From the line containing "else if tries < fld" down to the line containing "w.markLost port (w.heldAt port addr)" in the records below, reproduce every line exactly, ends included, and omit all others.
Top of Supplied data
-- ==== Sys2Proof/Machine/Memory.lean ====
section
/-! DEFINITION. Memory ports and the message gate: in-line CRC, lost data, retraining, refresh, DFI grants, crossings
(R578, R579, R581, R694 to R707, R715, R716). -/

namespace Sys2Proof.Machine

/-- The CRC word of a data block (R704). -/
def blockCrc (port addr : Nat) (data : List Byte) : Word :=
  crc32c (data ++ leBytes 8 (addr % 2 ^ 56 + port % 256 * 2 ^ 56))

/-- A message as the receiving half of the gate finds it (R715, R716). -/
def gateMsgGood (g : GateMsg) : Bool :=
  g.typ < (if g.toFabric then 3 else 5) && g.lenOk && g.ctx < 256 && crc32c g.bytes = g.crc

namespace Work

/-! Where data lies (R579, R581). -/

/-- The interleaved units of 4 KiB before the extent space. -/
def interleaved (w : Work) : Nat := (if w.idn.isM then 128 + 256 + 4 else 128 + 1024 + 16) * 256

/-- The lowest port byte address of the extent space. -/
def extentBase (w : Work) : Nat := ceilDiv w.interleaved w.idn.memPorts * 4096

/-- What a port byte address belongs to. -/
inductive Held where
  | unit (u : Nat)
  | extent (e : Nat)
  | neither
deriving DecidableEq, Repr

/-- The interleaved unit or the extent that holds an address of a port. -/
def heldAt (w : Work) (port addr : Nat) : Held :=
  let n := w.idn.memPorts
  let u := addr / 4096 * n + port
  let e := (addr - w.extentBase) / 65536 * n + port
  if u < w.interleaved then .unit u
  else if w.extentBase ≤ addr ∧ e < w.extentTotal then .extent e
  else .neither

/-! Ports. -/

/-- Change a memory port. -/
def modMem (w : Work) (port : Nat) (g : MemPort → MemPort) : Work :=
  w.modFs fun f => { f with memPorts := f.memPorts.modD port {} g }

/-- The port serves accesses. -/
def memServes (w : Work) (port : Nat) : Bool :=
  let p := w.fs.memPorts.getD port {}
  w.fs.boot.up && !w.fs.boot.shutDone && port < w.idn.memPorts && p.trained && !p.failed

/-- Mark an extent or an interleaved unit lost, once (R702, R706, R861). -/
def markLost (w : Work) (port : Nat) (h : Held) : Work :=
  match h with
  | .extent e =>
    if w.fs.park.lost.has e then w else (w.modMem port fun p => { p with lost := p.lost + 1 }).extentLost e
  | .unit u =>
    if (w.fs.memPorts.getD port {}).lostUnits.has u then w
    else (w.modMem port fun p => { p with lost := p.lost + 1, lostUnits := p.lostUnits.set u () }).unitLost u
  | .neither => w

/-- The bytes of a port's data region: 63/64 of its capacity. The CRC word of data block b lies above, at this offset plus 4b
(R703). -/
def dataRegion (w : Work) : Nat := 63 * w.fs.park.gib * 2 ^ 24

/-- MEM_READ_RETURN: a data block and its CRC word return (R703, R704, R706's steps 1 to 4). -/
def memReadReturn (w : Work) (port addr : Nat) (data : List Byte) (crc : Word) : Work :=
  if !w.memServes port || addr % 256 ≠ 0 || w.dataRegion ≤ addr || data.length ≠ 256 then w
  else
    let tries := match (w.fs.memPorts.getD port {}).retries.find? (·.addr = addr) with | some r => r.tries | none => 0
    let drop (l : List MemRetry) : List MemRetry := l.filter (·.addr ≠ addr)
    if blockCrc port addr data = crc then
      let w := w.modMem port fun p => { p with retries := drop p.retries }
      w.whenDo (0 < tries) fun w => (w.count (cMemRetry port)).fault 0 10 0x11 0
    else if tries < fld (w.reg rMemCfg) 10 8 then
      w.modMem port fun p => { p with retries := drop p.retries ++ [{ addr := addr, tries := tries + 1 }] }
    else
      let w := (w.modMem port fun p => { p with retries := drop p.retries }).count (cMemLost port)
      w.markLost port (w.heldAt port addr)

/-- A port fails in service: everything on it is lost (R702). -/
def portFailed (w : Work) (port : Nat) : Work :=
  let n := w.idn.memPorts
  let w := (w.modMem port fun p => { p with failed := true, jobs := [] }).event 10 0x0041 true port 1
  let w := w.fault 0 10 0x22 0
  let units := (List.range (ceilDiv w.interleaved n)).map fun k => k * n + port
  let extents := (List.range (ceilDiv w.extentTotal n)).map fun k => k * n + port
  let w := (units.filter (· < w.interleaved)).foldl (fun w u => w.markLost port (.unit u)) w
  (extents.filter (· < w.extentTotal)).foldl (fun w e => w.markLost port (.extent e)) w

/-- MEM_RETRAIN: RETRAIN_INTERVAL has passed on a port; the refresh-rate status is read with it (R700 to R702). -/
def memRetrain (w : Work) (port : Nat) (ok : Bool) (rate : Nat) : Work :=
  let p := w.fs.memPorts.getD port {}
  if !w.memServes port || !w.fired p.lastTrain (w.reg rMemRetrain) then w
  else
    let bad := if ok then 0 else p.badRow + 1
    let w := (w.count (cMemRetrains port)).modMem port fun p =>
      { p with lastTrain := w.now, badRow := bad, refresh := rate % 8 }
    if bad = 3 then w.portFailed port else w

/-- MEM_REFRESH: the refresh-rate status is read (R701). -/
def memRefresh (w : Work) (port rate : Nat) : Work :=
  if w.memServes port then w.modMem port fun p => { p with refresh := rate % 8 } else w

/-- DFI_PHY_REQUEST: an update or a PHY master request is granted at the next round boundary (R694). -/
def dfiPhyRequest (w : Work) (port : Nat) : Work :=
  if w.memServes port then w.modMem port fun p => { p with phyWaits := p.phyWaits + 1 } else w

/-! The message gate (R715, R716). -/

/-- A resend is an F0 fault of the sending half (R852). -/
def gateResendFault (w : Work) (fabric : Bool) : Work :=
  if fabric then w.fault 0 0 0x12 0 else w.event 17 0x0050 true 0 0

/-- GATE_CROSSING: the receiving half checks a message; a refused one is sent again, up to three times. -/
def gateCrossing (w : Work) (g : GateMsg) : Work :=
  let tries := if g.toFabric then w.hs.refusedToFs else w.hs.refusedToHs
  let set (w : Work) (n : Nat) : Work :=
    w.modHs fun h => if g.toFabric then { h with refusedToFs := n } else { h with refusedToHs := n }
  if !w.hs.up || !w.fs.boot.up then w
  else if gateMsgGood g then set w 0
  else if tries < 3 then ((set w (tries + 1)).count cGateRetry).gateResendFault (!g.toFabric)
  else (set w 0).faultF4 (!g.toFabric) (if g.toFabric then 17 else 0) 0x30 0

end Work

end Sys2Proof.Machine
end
Bottom of Supplied data
Top of Supplied data
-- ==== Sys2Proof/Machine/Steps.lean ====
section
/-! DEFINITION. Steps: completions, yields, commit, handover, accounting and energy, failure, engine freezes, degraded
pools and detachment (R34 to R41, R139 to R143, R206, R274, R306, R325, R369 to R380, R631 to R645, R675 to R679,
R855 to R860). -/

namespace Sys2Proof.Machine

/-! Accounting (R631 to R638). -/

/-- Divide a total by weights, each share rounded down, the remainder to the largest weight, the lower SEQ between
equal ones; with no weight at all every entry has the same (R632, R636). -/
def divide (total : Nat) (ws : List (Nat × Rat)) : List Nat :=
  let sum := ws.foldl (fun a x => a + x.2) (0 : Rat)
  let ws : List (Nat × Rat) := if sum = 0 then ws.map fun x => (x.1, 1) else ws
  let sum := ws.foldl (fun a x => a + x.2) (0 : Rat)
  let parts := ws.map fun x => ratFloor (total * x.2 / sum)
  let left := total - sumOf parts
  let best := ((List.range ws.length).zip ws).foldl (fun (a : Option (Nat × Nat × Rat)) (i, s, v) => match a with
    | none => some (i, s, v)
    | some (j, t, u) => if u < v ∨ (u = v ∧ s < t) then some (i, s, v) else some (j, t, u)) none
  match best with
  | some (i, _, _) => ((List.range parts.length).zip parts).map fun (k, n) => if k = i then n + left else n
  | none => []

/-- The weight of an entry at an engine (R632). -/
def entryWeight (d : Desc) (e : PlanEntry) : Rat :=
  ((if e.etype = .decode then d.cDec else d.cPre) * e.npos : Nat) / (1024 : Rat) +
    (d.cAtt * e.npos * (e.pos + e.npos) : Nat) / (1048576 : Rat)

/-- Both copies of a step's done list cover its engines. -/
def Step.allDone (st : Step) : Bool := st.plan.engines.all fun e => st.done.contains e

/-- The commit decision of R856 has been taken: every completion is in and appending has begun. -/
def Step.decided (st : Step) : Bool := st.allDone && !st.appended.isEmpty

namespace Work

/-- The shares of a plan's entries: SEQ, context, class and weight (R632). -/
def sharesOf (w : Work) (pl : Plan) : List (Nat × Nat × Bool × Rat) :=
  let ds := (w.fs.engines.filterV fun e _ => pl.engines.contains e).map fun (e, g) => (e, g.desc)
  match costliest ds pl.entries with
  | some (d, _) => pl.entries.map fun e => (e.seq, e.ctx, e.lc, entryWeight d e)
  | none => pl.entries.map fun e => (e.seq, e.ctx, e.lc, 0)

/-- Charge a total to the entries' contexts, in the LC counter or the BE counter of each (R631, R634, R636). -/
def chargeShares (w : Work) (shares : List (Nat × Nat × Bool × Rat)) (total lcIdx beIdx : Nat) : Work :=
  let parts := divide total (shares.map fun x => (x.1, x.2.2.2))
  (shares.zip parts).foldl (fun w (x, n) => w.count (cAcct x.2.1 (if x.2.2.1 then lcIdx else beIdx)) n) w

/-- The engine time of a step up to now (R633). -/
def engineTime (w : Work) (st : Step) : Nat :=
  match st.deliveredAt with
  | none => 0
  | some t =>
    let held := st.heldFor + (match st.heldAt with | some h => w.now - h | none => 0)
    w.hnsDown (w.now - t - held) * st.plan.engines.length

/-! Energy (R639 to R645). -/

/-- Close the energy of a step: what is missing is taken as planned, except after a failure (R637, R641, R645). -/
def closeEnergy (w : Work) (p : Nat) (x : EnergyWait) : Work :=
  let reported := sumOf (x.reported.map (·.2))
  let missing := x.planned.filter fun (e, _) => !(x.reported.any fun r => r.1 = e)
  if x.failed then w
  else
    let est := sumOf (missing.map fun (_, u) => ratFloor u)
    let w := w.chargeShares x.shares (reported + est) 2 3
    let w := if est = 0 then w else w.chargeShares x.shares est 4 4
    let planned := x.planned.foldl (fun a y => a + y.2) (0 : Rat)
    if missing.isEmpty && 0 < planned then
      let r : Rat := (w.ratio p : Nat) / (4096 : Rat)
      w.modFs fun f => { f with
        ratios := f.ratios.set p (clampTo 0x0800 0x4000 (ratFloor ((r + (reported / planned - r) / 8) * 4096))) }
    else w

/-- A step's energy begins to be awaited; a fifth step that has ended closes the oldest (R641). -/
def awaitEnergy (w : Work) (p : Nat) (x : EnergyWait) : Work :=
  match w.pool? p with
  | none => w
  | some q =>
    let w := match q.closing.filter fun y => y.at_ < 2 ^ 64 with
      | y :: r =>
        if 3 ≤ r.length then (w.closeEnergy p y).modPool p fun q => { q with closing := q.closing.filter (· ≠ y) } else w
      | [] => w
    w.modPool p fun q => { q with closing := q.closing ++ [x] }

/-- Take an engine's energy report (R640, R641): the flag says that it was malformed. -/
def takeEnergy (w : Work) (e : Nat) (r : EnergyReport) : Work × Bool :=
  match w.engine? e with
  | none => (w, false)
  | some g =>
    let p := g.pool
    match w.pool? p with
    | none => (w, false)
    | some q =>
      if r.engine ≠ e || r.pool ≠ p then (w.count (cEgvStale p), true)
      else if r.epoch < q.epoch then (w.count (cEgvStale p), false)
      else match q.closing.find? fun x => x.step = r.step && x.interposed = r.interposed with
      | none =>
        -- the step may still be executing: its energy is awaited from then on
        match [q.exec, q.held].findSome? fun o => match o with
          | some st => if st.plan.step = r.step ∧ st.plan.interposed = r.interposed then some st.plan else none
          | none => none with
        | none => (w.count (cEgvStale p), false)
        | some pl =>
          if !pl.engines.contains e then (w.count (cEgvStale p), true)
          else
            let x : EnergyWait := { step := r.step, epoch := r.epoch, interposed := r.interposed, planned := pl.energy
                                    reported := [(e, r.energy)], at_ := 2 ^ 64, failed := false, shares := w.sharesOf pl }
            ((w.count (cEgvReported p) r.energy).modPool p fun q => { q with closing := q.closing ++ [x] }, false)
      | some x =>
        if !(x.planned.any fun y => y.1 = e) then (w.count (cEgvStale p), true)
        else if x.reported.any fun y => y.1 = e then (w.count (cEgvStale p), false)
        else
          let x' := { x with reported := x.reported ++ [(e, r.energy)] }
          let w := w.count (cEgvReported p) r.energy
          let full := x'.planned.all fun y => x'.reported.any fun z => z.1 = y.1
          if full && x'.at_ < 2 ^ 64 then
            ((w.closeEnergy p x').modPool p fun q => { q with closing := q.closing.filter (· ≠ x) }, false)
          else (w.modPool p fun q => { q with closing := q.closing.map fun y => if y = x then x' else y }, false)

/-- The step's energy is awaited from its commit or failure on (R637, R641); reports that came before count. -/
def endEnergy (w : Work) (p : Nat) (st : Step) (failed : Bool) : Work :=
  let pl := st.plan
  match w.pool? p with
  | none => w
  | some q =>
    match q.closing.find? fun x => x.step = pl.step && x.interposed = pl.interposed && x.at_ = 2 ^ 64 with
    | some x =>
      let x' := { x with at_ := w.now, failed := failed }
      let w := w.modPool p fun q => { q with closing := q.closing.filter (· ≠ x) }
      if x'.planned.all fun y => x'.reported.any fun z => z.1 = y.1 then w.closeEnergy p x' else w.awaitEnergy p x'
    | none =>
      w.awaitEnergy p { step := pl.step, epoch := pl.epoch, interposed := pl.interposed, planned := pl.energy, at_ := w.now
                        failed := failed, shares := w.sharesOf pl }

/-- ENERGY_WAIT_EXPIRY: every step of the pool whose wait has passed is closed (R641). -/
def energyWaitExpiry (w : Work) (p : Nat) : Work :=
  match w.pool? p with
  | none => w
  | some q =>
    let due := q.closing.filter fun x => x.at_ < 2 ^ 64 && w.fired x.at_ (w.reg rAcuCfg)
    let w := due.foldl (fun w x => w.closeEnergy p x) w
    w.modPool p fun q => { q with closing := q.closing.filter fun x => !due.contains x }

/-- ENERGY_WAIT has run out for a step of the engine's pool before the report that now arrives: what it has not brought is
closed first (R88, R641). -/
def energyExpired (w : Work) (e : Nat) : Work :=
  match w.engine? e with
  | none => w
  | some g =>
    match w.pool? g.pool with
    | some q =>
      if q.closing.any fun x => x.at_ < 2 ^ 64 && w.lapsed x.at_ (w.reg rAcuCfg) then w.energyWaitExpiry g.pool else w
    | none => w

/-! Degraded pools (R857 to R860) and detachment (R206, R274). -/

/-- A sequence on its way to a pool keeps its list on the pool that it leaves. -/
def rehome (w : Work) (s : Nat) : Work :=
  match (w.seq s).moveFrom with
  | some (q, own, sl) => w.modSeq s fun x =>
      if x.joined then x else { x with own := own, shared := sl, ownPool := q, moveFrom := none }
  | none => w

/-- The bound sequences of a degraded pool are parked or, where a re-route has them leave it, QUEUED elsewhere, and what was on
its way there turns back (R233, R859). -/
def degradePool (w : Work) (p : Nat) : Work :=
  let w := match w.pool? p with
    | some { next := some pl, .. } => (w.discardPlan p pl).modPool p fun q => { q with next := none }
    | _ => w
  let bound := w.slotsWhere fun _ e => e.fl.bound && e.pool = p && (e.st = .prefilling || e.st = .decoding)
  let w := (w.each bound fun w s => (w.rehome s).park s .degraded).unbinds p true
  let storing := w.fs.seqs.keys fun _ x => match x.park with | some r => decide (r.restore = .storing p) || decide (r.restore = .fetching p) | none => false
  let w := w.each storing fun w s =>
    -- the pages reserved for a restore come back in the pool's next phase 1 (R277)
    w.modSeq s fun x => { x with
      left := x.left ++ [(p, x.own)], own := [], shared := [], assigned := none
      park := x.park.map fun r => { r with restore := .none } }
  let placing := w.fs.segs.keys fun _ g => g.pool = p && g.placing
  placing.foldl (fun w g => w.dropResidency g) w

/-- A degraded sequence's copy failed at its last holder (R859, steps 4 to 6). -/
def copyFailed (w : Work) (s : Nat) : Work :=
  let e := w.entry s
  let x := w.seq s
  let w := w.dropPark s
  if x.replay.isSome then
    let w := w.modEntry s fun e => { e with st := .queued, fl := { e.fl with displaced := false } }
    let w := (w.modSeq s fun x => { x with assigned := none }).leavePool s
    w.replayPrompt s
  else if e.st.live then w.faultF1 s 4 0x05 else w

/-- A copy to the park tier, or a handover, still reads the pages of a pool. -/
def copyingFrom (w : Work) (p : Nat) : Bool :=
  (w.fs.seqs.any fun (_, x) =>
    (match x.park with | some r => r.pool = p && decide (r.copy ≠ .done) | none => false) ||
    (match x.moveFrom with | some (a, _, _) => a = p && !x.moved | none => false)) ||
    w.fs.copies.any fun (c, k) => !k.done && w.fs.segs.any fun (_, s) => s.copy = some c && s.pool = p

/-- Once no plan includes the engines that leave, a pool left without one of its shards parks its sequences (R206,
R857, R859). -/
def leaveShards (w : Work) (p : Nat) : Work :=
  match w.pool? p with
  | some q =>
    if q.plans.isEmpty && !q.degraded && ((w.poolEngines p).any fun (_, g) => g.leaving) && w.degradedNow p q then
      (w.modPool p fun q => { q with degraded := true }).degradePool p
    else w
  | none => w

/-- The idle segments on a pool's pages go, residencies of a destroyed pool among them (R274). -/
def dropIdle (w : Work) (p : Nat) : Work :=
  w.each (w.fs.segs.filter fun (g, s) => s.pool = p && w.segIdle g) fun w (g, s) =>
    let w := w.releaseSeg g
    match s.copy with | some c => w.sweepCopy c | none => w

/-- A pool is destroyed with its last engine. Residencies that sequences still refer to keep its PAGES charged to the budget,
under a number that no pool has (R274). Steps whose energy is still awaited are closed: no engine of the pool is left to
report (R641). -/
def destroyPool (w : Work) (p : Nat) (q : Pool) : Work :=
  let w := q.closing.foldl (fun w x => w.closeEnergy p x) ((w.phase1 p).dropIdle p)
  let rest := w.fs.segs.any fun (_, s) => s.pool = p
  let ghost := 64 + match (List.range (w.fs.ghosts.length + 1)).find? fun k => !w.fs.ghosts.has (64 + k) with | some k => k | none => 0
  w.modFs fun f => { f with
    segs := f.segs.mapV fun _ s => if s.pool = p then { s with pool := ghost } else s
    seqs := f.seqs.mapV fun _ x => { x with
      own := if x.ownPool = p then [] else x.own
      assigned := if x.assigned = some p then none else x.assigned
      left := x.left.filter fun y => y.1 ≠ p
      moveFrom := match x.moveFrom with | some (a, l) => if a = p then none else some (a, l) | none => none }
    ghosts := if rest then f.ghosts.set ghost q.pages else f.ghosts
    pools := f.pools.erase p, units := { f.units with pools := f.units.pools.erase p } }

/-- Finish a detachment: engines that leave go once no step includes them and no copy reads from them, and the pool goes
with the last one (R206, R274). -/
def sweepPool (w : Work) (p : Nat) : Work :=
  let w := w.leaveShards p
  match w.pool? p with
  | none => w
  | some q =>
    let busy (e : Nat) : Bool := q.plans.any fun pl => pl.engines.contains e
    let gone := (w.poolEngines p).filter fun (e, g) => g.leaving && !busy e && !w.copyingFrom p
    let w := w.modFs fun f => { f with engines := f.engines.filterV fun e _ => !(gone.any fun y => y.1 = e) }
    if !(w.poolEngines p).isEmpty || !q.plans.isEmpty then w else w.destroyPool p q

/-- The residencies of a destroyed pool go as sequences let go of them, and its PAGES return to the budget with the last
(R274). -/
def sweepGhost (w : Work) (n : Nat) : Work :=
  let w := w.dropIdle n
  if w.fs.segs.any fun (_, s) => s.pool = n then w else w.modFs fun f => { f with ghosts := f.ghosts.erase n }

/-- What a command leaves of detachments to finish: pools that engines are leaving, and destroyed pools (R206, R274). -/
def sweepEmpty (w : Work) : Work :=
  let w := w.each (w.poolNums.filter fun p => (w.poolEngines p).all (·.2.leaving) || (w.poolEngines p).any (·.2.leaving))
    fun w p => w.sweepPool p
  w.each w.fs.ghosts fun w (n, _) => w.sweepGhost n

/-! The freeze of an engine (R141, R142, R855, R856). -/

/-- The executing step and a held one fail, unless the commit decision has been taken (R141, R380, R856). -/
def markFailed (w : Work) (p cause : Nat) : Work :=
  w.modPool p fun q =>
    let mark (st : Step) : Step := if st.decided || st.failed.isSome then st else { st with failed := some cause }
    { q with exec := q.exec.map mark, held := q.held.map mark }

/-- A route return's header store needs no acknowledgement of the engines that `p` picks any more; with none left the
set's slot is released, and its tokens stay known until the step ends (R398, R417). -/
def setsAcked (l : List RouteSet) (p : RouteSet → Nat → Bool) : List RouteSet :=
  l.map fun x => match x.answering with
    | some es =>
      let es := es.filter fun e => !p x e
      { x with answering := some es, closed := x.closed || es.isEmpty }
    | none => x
Bottom of Supplied data
### Result
    else if tries < fld (w.reg rMemCfg) 10 8 then
      w.modMem port fun p => { p with retries := drop p.retries ++ [{ addr := addr, tries := tries + 1 }] }
    else
      let w := (w.modMem port fun p => { p with retries := drop p.retries }).count (cMemLost port)
      w.markLost port (w.heldAt port addr)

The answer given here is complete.